Image Credits: Obedient

Complant’s platform enables customers — typically buyer processors, banks and sales organizations — to build credit risk programs using services such as auditing, application processing and verification, and trade monitoring. Sales and finance teams can use Compliant tools to design the data capture, workflows, pricing algorithms and credit decision rules that drive their programs, while regulatory teams can use startup solutions for risk and compliance management.

Katzin noted that financial institutions are dealing with regulatory oversight — keeping complan expansion in mind. Fines and penalties against financial institutions under the Bank Secrecy Act, Fair Credit Reporting Act, Financial Crimes Enforcement Network and others reached $10.4 billion in 2020, according to Fenergo analysis.

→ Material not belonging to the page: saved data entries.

-- ==== Sys2Proof/Laws/Ends.lean ====
section
/-! SUPPORT. Every piece of a command comes to an end: the primitives answer while their file is present, and the loops
that read a stream stop before their bound (R292; log entry 7). -/

namespace Sys2Proof.Machine

open Sys2Proof

/-- The piece has an outcome. -/
def Res.ends {σ α : Type} (r : Res σ α) : Prop := ∀ f, r ≠ .stuck f

@[simp] theorem Res.ends_ok {σ α : Type} (a : α) (s : σ) : (Res.ok a s).ends := fun _ h => by cases h

@[simp] theorem Res.ends_raise {σ α : Type} (e : Err) (s : σ) : (Res.raise e s : Res σ α).ends := fun _ h => by cases h

theorem Res.ends_bind {σ α β : Type} {r : Res σ α} {k : α → σ → Res σ β} (hr : r.ends)
    (hk : ∀ a s, r = .ok a s → (k a s).ends) : (r.bind k).ends := by
  cases r with
  | ok a s => exact hk a s rfl
  | raise e s => exact Res.ends_raise e s
  | stuck f => exact absurd rfl (hr f)

theorem finish_ends {r : Res State Unit} (h : r.ends) : ∃ t, finish r = .next t := by
  cases r with
  | ok a s => exact ⟨_, rfl⟩
  | raise e s => exact ⟨_, rfl⟩
  | stuck f => exact absurd rfl (h f)

/-! ## The primitives -/

/-- The file of a cursor is present. -/
def Present (ch : Chan) : Prop := (ch.env.file ch.cur.fid).isSome = true

theorem CursorInv.present {ch : Chan} (i : CursorInv ch.env ch.cur) : Present ch := i.filePresent

theorem ChanStep.present {ch ch' : Chan} (h : ChanStep ch ch') (hp : Present ch) : Present ch' := by
  unfold Present Env.file at hp ⊢
  rw [h.fid]
  exact h.env.present _ hp

theorem fillAt_ends {p : Nat} {ch : Chan} (hp : Present ch) : (fillAt p ch).ends := by
  rcases fillAt_cases p ch with ⟨h, _⟩ | ⟨b, _, ⟨_, h⟩ | ⟨_, _, h⟩ | ⟨_, _, h⟩⟩
  · rw [Present, h] at hp; cases hp
  all_goals rw [h]; simp

theorem readBit_ends {ch : Chan} (hp : Present ch) : (readBit ch).ends := by
  rcases readBit_cases ch with ⟨_, h⟩ | ⟨_, ⟨_, _, _, _, h⟩ | ⟨_, _, h⟩ | ⟨_, _, _, h⟩ | ⟨f, hr, _⟩⟩
  · rw [h]; simp
  · rw [h]; simp
  · rw [h]; simp
  · rw [h]; simp
  · exact absurd hr (fillAt_ends hp f)

theorem readBits_ends (n : Nat) {ch : Chan} (hm : ch.cur.mode = .read) (hp : Present ch) : (readBits n ch).ends := by
  induction n generalizing ch with
  | zero => simp [readBits]
  | succ n ih =>
    refine Res.ends_bind (readBit_ends hp) fun b ch1 h1 => ?_
    have hs := readBit_step hm
    rw [h1] at hs
    cases b with
    | none => simp
    | some b => exact Res.ends_bind (ih (hs.1.mode.trans hm) (hs.1.present hp)) fun _ _ _ => by simp

theorem flush_ends {ch : Chan} (hp : Present ch) : (flush ch).ends := by
  rcases flush_cases ch with ⟨_, h⟩ | ⟨_, ⟨h, _⟩ | ⟨_, _, _, h⟩ | ⟨_, _, _, _, h⟩⟩
  · rw [h]; simp
  · rw [Present, h] at hp; cases hp
  · rw [h]; simp
  · rw [h]; simp

theorem writeBit_ends (b : Bool) {ch : Chan} (hp : Present ch) : (writeBit b ch).ends := by
  rcases writeBit_cases b ch with ⟨_, h⟩ | ⟨_, ⟨_, _, h⟩ | ⟨_, _, _, h⟩ | ⟨f, hf, _⟩⟩
  · rw [h]; simp
  · rw [h]; simp
  · rw [h]; simp
  · exact absurd hf (flush_ends hp f)

theorem writeBits_ends (s : Bits) {ch : Chan} (hm : ch.cur.mode = .write) (hp : Present ch) : (writeBits s ch).ends := by
  induction s generalizing ch with
  | nil => simp [writeBits]
  | cons b s ih =>
    refine Res.ends_bind (writeBit_ends b hp) fun _ ch1 h1 => ?_
    have hs := writeBit_step b hm
    rw [h1] at hs
    exact ih (hs.mode.trans hm) (hs.present hp)

theorem onChan_ends {α : Type} {k : Fin Config.curSlots} {f : Chan → Res Chan α} {s : State} (h : (f (s.chan k)).ends) :
    (onChan k f s).ends := by
  intro r hr
  exact h r (onChan_eq_stuck.1 hr)

/-- A cursor of the block in a direction, its file present. -/
structure Ready (s : State) (k : Fin Config.curSlots) (m : Mode) : Prop where
  mode : (s.cur k).mode = m
  present : Present (s.chan k)

theorem CursorStep.ready {k j : Fin Config.curSlots} {s t : State} {m : Mode} (h : CursorStep k s t) (hr : Ready s j m) :
    Ready t j m := by
  refine ⟨(h.isOpen j).2.trans hr.mode, ?_⟩
  by_cases hj : j = k
  · subst hj; exact h.step.present hr.present
  · have hc : t.cur j = s.cur j := h.frame.2 j hj
    have := hr.present
    unfold Present Env.file State.chan at this ⊢
    simp only [hc] at this ⊢
    exact h.step.env.present _ this

theorem Ready.same {s t : State} {k : Fin Config.curSlots} {m : Mode} (h : Ready s k m) (hc : t.cursors = s.cursors)
    (he : t.env = s.env) : Ready t k m := by
  have : t.cur k = s.cur k := by unfold State.cur; rw [hc]
  refine ⟨by rw [this]; exact h.mode, ?_⟩
  have hp := h.present
  unfold State.chan at hp ⊢
  rw [this, he]
  exact hp

/-! ## The walks over a tree -/

theorem storeCode_ends (n : Node) (pat : Bits) (s : State) : (storeCode n pat s).ends := by
  unfold storeCode
  split <;> simp

theorem storeCode_nodes (n : Node) (pat : Bits) (s : State) : (storeCode n pat s).leaves fun t => t.nodes = s.nodes := by
  unfold storeCode
  split <;> rfl

theorem codeWalk_nodes (fuel n : Nat) (pat : Bits) (s : State) :
    (codeWalk fuel n pat s).leaves fun t => t.nodes = s.nodes := by
  induction fuel generalizing n pat s with
  | zero => trivial
  | succ fuel ih =>
    unfold codeWalk
    split
    · exact storeCode_nodes _ _ _
    · split
      · refine Res.leaves_bind (ih _ _ s) fun _ t _ ht => ?_
        exact Res.leaves_mono (fun u hu => hu.trans ht) (ih _ _ t)
      · rfl

/-- The walk of CTBUILD over a tree ends (R191, R310). -/
theorem codeWalk_ends {fuel n : Nat} (pat : Bits) {s : State} (h : treeOk s.nodes fuel n = true) :
    (codeWalk fuel n pat s).ends := by
  induction fuel generalizing n pat s with
  | zero => cases h
  | succ fuel ih =>
    obtain ⟨_, hc⟩ := treeOk_succ.1 h
    unfold codeWalk
    split
    · exact storeCode_ends _ _ _
    · rename_i hl
      rcases hc with hc | ⟨l, r, e1, e2, h1, h2⟩
      · exact absurd hc hl
      · rw [e1, e2]
        refine Res.ends_bind (ih _ h1) fun _ t ht => ih _ ?_
        have := codeWalk_nodes fuel l (pat ++ [false]) s
        rw [ht] at this
        have e : t.nodes = s.nodes := this
        rw [e]; exact h2

/-- The walk of TWRITE over a tree ends (R207, R310). -/
theorem writeNode_ends {k : Fin Config.curSlots} {fuel n : Nat} {s : State} (h : treeOk s.nodes fuel n = true)
    (hr : Ready s k .write) : (writeNode k fuel n s).ends := by
  induction fuel generalizing n s with
  | zero => cases h
  | succ fuel ih =>
    obtain ⟨_, hc⟩ := treeOk_succ.1 h
    unfold writeNode
    split
    · exact Res.ends_bind (onChan_ends (writeBits_ends _ hr.mode hr.present)) fun _ _ _ => by simp
    · rename_i hl
      refine Res.ends_bind (onChan_ends (writeBit_ends _ hr.present)) fun _ t ht => ?_
      have hs := onChan_writeBit false hr.mode
      rw [ht] at hs
      have hs' : CursorStep k s t := hs
      have en : t.nodes = s.nodes := by rw [hs'.eq]; rfl
      rw [en]
      rcases hc with hc | ⟨l, r, e1, e2, h1, h2⟩
      · exact absurd hc hl
      · rw [e1, e2]
        have hrt := hs'.ready hr
        refine Res.ends_bind (ih (by rw [en]; exact h1) hrt) fun a u hu => ?_
        have hsu := writeNode_step k fuel l hrt.mode
        rw [hu] at hsu
        have hsu' : CursorStep k t u := hsu
        have en' : u.nodes = s.nodes := by rw [hsu'.eq]; exact en
        exact Res.ends_bind (ih (by rw [en']; exact h2) (hsu'.ready hrt)) fun _ _ _ => by simp

/-! ## Reading a tree -/

theorem need_ends {k : Fin Config.curSlots} {s : State} (D cnt n : Nat) (hr : Ready s k .read) : (need k D cnt n s).ends := by
  unfold need
  split
  · simp
  · refine Res.ends_bind ?_ fun bits t _ => ?_
    · unfold readOrFree
      have := onChan_ends (k := k) (s := s) (readBits_ends n hr.mode hr.present)
      cases h : onChan k (readBits n) s with
      | ok a t => simp
      | raise e t => simp
      | stuck f => exact absurd h (this f)
    · split <;> simp

/-- The cursor after a field is still ready. -/
theorem need_ready {k : Fin Config.curSlots} {s t : State} {D cnt n : Nat} {bits : Bits} (hr : Ready s k .read)
    (h : need k D cnt n s = .ok bits t) : Ready t k .read := by
  unfold need at h
  split at h
  · cases h
  · rw [Res.bind_eq_ok] at h
    obtain ⟨b, u, hu, h⟩ := h
    unfold readOrFree at hu
    have hs := onChan_readBits n hr.mode
    cases hc : onChan k (readBits n) s with
    | ok a v =>
      rw [hc] at hu hs
      simp only [Res.ok.injEq] at hu
      obtain ⟨rfl, rfl⟩ := hu
      split at h
      · cases h
      · simp only [Res.ok.injEq] at h
        obtain ⟨_, rfl⟩ := h
        exact CursorStep.ready hs hr
    | raise e v => rw [hc] at hu; cases hu
    | stuck f => rw [hc] at hu; cases hu

/-- A piece of TREAD that ends and leaves its cursor ready. -/
def Res.reads {α : Type} (k : Fin Config.curSlots) (r : Res State α) : Prop :=
  r.ends ∧ ∀ a t, r = .ok a t → Ready t k .read

theorem Res.reads_bind {α β : Type} {k : Fin Config.curSlots} {r : Res State α} {f : α → State → Res State β}
    (hr : r.reads k) (hf : ∀ a s, Ready s k .read → (f a s).reads k) : (r.bind f).reads k := by
  refine ⟨Res.ends_bind hr.1 fun a s h => (hf a s (hr.2 a s h)).1, fun b t h => ?_⟩
  obtain ⟨a, s, h1, h2⟩ := Res.bind_eq_ok.1 h
  exact (hf a s (hr.2 a s h1)).2 b t h2

theorem Res.reads_ok {α : Type} {k : Fin Config.curSlots} {a : α} {s : State} (h : Ready s k .read) :
    (Res.ok a s).reads k := ⟨by simp, fun _ _ e => by simp only [Res.ok.injEq] at e; rw [← e.2]; exact h⟩

theorem Res.reads_raise {α : Type} {k : Fin Config.curSlots} {e : Err} {s : State} :
    (Res.raise e s : Res State α).reads k := ⟨by simp, fun _ _ h => by cases h⟩

theorem need_reads {k : Fin Config.curSlots} {s : State} (D cnt n : Nat) (hr : Ready s k .read) :
    (need k D cnt n s).reads k := ⟨need_ends D cnt n hr, fun _ _ h => need_ready hr h⟩

theorem readLeaf_reads {k : Fin Config.curSlots} {s : State} (D cnt : Nat) (hr : Ready s k .read) :
    (readLeaf k D cnt s).reads k := by
  refine Res.reads_bind ?_ fun r t ht => Res.reads_bind (need_reads D r.2 r.1 ht) fun _ _ h => Res.reads_ok h
  refine Res.reads_bind (need_reads D cnt 1 hr) fun fl t ht => ?_
  split
  · exact Res.reads_ok ht
  · refine Res.reads_bind (need_reads D (cnt + 1) Config.lenf ht) fun len u hu => ?_
    split
    · exact Res.reads_raise
    · exact Res.reads_ok hu

/-- Reading a tree ends (R208, R310). -/
theorem readNode_reads (k : Fin Config.curSlots) (D fuel cnt : Nat) {s : State} (hr : Ready s k .read) :
    (readNode k D fuel cnt s).reads k := by
  induction fuel generalizing cnt s with
  | zero => exact Res.reads_raise
  | succ fuel ih =>
    unfold readNode
    split
    · exact Res.reads_raise
    · rename_i hc
      rcases alloc_cases freshNode s with ⟨h, _⟩ | ⟨_, e⟩
      · exact absurd h hc
      · rw [e, Res.bind_ok]
        refine Res.reads_bind (need_reads D cnt 1 (hr.same rfl rfl)) fun st t ht => ?_
        split
        · exact Res.reads_bind (readLeaf_reads D (cnt + 1) ht) fun _ _ h => Res.reads_ok (h.same rfl rfl)
        · refine Res.reads_bind (ih (cnt + 1) ht) fun l u hu => ?_
          exact Res.reads_bind (ih l.2 (hu.same rfl rfl)) fun _ _ h => Res.reads_ok (h.same rfl rfl)

/-! ## The loops over a stream (log entry 7) -/

/-- The bits a read cursor can still deliver while its file has at most `L` bytes. -/
def bitsLeft (L : Nat) (ch : Chan) : Nat :=
  8 * (ch.cur.valid - ch.cur.byteP) + 8 * (L - ch.cur.fpos) - ch.cur.bitP.val

/-- The file of a cursor has at most `L` bytes. -/
def Within (L : Nat) (ch : Chan) : Prop := ∀ b, ch.env.file ch.cur.fid = some b → b.length ≤ L

theorem bitsLeft_advance {L : Nat} {ch : Chan} (h : ch.cur.byteP < ch.cur.valid) :
    bitsLeft L { ch with cur := advance ch.cur } + 1 = bitsLeft L ch := by
  have := ch.cur.bitP.isLt
  simp only [bitsLeft, advance_valid, advance_fpos]
  rcases advance_pos ch.cur with ⟨_, h1, h2⟩ | ⟨_, h1, h2⟩ <;> rw [h1, h2] <;> omega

“Using a configurable compliance platform means a financial institution has more time to focus on revenue growth and portfolio expansion by making their customer onboarding, targeting, activation and tracking seamless,” said Katzin. “The technology helps companies increase profitability by improving customer acquisition efficiency, decision making and account activation. With improved authentication, businesses can improve customer conversion, cycle time, business monitoring and response to fraudulent activity.”

Komplant is certainly not the first provider to offer such services. Rivals range from Aloy (estimated at $1.35 billion in September 2021) and Fenergo ($800 million) to smaller players such as Fonoa, Passfort, Frankie On, Flag and Salve. But Katzin, rightly or wrongly, argues that there is no competitor that covers the “full spectrum” of compliance and monitoring services “beyond the business life cycle.”

“In reality, when we look at end-to-end business compliance and underwriting, we compete a lot with email, Excel spreadsheets and manual processes,” Katzin said. “Compliant Management is taking advantage of the current market conditions and the capital available to provide exceptional services.”

Complant has completed several pilots while in stealth mode and now has several “revenue-generating” customers, Katzin said. In the coming months, the company will work with partners to develop new offerings, including from several German credit bureaus, information service providers and fraud prevention platforms.